The likely causes for the mon health not being detected:

  • The operator pod does not have network connectivity to the mon pod
  • The mon pod is failing to start
  • One or more mon pods are in running state, but are not able to form quorum

Operator fails to connect to the mon

First look at the logs of the operator to confirm if it is able to connect to the mons.

  1. kubectl -n rook-ceph logs -l app=rook-ceph-operator

Likely you will see an error similar to the following that the operator is timing out when connecting to the mon. The last command is ceph mon_status, followed by a timeout message five minutes later.

  1. 2018-01-21 21:47:32.375833 I | exec: Running command: ceph mon_status --cluster=rook --conf=/var/lib/rook/rook-ceph/rook.config --keyring=/var/lib/rook/rook-ceph/client.admin.keyring --format json --out-file /tmp/442263890
  2. 2018-01-21 21:52:35.370533 I | exec: 2018-01-21 21:52:35.071462 7f96a3b82700 0 monclient(hunting): authenticate timed out after 300
  3. 2018-01-21 21:52:35.071462 7f96a3b82700 0 monclient(hunting): authenticate timed out after 300
  4. 2018-01-21 21:52:35.071524 7f96a3b82700 0 librados: client.admin authentication error (110) Connection timed out
  5. 2018-01-21 21:52:35.071524 7f96a3b82700 0 librados: client.admin authentication error (110) Connection timed out
  6. [errno 110] error connecting to the cluster

The error would appear to be an authentication error, but it is misleading. The real issue is a timeout.

Solution

If you see the timeout in the operator log, verify if the mon pod is running (see the next section). If the mon pod is running, check the network connectivity between the operator pod and the mon pod. A common issue is that the CNI is not configured correctly.

Failing mon pod

Second we need to verify if the mon pod started successfully.

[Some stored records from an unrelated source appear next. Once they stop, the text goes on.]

-- ==== Sys2Proof/Laws/State.lean ====
section
/-! SUPPORT. The state's simp lemmas: for each update of Machine/Ops.lean, Operands.lean and Agents.lean that is one record
update, what it makes of each field. -/

namespace Sys2Proof.Machine

/-! ### Widths: at the sizes of R5 a value moved to another place is the same value -/

@[simp] theorem regOfByte_eq (b : Byte) : regOfByte b = b := by simp [regOfByte]
@[simp] theorem byteOfReg_eq (r : Reg) : byteOfReg r = r := by simp [byteOfReg]
@[simp] theorem regOfTimer_eq (t : Timer) : regOfTimer t = t := by simp [regOfTimer]
@[simp] theorem timerOfReg_eq (r : Reg) : timerOfReg r = r := by simp [timerOfReg]
@[simp] theorem wordOfPc_eq (a : Pc) : wordOfPc a = a := by simp [wordOfPc]
@[simp] theorem pcOfWord_eq (w : Word) : pcOfWord w = w := by simp [pcOfWord]
@[simp] theorem pcOfAddr_toNat (nnn : Addr) : (pcOfAddr nnn).toNat = nnn.toNat := BitVec.toNat_setWidth_of_le (by decide)
@[simp] theorem indexOfAddr_toNat (nnn : Addr) : (indexOfAddr nnn).toNat = nnn.toNat := BitVec.toNat_setWidth_of_le (by decide)
@[simp] theorem pcOfReg_toNat (r : Reg) : (pcOfReg r).toNat = r.toNat := BitVec.toNat_setWidth_of_le (by decide)
@[simp] theorem indexOfReg_toNat (r : Reg) : (indexOfReg r).toNat = r.toNat := BitVec.toNat_setWidth_of_le (by decide)
@[simp] theorem two_pow_vWidth : 2 ^ vWidth = 256 := rfl
@[simp] theorem two_pow_tWidth : 2 ^ tWidth = 256 := rfl
@[simp] theorem two_pow_pcWidth : 2 ^ pcWidth = 65536 := rfl
@[simp] theorem two_pow_iWidth : 2 ^ iWidth = 65536 := rfl
@[simp] theorem two_pow_spWidth : 2 ^ spWidth = 65536 := rfl
theorem fontBytes_eq : fontBytes = 80 := rfl
@[simp] theorem regMax_eq : regMax = 255 := rfl
@[simp] theorem regTopBit_eq : regTopBit = 0x80#8 := rfl

section
variable (s : State)

/-! ### `setV` -/

@[simp] theorem State.setV_v (x : Nibble) (b : Reg) : (s.setV x b).v = s.v.set x.toNat b x.isLt := rfl
@[simp] theorem State.setV_pc (x : Nibble) (b : Reg) : (s.setV x b).pc = s.pc := rfl
@[simp] theorem State.setV_i (x : Nibble) (b : Reg) : (s.setV x b).i = s.i := rfl
@[simp] theorem State.setV_sp (x : Nibble) (b : Reg) : (s.setV x b).sp = s.sp := rfl
@[simp] theorem State.setV_dt (x : Nibble) (b : Reg) : (s.setV x b).dt = s.dt := rfl
@[simp] theorem State.setV_st (x : Nibble) (b : Reg) : (s.setV x b).st = s.st := rfl
@[simp] theorem State.setV_mem (x : Nibble) (b : Reg) : (s.setV x b).mem = s.mem := rfl
@[simp] theorem State.setV_fb (x : Nibble) (b : Reg) : (s.setV x b).fb = s.fb := rfl
@[simp] theorem State.setV_redraw (x : Nibble) (b : Reg) : (s.setV x b).redraw = s.redraw := rfl
@[simp] theorem State.setV_status (x : Nibble) (b : Reg) : (s.setV x b).status = s.status := rfl
@[simp] theorem State.setV_errAddr (x : Nibble) (b : Reg) : (s.setV x b).errAddr = s.errAddr := rfl
@[simp] theorem State.setV_errWord (x : Nibble) (b : Reg) : (s.setV x b).errWord = s.errWord := rfl
@[simp] theorem State.setV_waitX (x : Nibble) (b : Reg) : (s.setV x b).waitX = s.waitX := rfl
@[simp] theorem State.setV_cfg (x : Nibble) (b : Reg) : (s.setV x b).cfg = s.cfg := rfl
@[simp] theorem State.setV_loadError (x : Nibble) (b : Reg) : (s.setV x b).loadError = s.loadError := rfl
@[simp] theorem State.setV_schedule (x : Nibble) (b : Reg) : (s.setV x b).schedule = s.schedule := rfl
@[simp] theorem State.setV_draws (x : Nibble) (b : Reg) : (s.setV x b).draws = s.draws := rfl

/-! ### `writeByte` -/

@[simp] theorem State.writeByte_v (a : Nat) (b : Byte) : (s.writeByte a b).v = s.v := rfl
@[simp] theorem State.writeByte_pc (a : Nat) (b : Byte) : (s.writeByte a b).pc = s.pc := rfl
@[simp] theorem State.writeByte_i (a : Nat) (b : Byte) : (s.writeByte a b).i = s.i := rfl
@[simp] theorem State.writeByte_sp (a : Nat) (b : Byte) : (s.writeByte a b).sp = s.sp := rfl
@[simp] theorem State.writeByte_dt (a : Nat) (b : Byte) : (s.writeByte a b).dt = s.dt := rfl
@[simp] theorem State.writeByte_st (a : Nat) (b : Byte) : (s.writeByte a b).st = s.st := rfl
@[simp] theorem State.writeByte_mem (a : Nat) (b : Byte) : (s.writeByte a b).mem = Memory.set s.mem (a % memSize) b := rfl
@[simp] theorem State.writeByte_fb (a : Nat) (b : Byte) : (s.writeByte a b).fb = s.fb := rfl
@[simp] theorem State.writeByte_redraw (a : Nat) (b : Byte) : (s.writeByte a b).redraw = s.redraw := rfl
@[simp] theorem State.writeByte_status (a : Nat) (b : Byte) : (s.writeByte a b).status = s.status := rfl
@[simp] theorem State.writeByte_errAddr (a : Nat) (b : Byte) : (s.writeByte a b).errAddr = s.errAddr := rfl
@[simp] theorem State.writeByte_errWord (a : Nat) (b : Byte) : (s.writeByte a b).errWord = s.errWord := rfl
@[simp] theorem State.writeByte_waitX (a : Nat) (b : Byte) : (s.writeByte a b).waitX = s.waitX := rfl
@[simp] theorem State.writeByte_cfg (a : Nat) (b : Byte) : (s.writeByte a b).cfg = s.cfg := rfl
@[simp] theorem State.writeByte_loadError (a : Nat) (b : Byte) : (s.writeByte a b).loadError = s.loadError := rfl
@[simp] theorem State.writeByte_schedule (a : Nat) (b : Byte) : (s.writeByte a b).schedule = s.schedule := rfl
@[simp] theorem State.writeByte_draws (a : Nat) (b : Byte) : (s.writeByte a b).draws = s.draws := rfl

/-! ### `advance` -/

@[simp] theorem State.advance_v : (s.advance).v = s.v := rfl
@[simp] theorem State.advance_pc : (s.advance).pc = s.pc + 2#16 := rfl
@[simp] theorem State.advance_i : (s.advance).i = s.i := rfl
@[simp] theorem State.advance_sp : (s.advance).sp = s.sp := rfl
@[simp] theorem State.advance_dt : (s.advance).dt = s.dt := rfl
@[simp] theorem State.advance_st : (s.advance).st = s.st := rfl
@[simp] theorem State.advance_mem : (s.advance).mem = s.mem := rfl
@[simp] theorem State.advance_fb : (s.advance).fb = s.fb := rfl
@[simp] theorem State.advance_redraw : (s.advance).redraw = s.redraw := rfl
@[simp] theorem State.advance_status : (s.advance).status = s.status := rfl
@[simp] theorem State.advance_errAddr : (s.advance).errAddr = s.errAddr := rfl
@[simp] theorem State.advance_errWord : (s.advance).errWord = s.errWord := rfl
@[simp] theorem State.advance_waitX : (s.advance).waitX = s.waitX := rfl
@[simp] theorem State.advance_cfg : (s.advance).cfg = s.cfg := rfl
@[simp] theorem State.advance_loadError : (s.advance).loadError = s.loadError := rfl
@[simp] theorem State.advance_schedule : (s.advance).schedule = s.schedule := rfl
@[simp] theorem State.advance_draws : (s.advance).draws = s.draws := rfl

  1. $ kubectl -n rook-ceph get pod -l app=rook-ceph-mon
  2. NAME READY STATUS RESTARTS AGE
  3. rook-ceph-mon-a-69fb9c78cd-58szd 1/1 CrashLoopBackOff 2 47s

If the mon pod is failing as in this example, you will need to look at the mon pod status or logs to determine the cause. If the pod is in a crash loop backoff state, you should see the reason by describing the pod.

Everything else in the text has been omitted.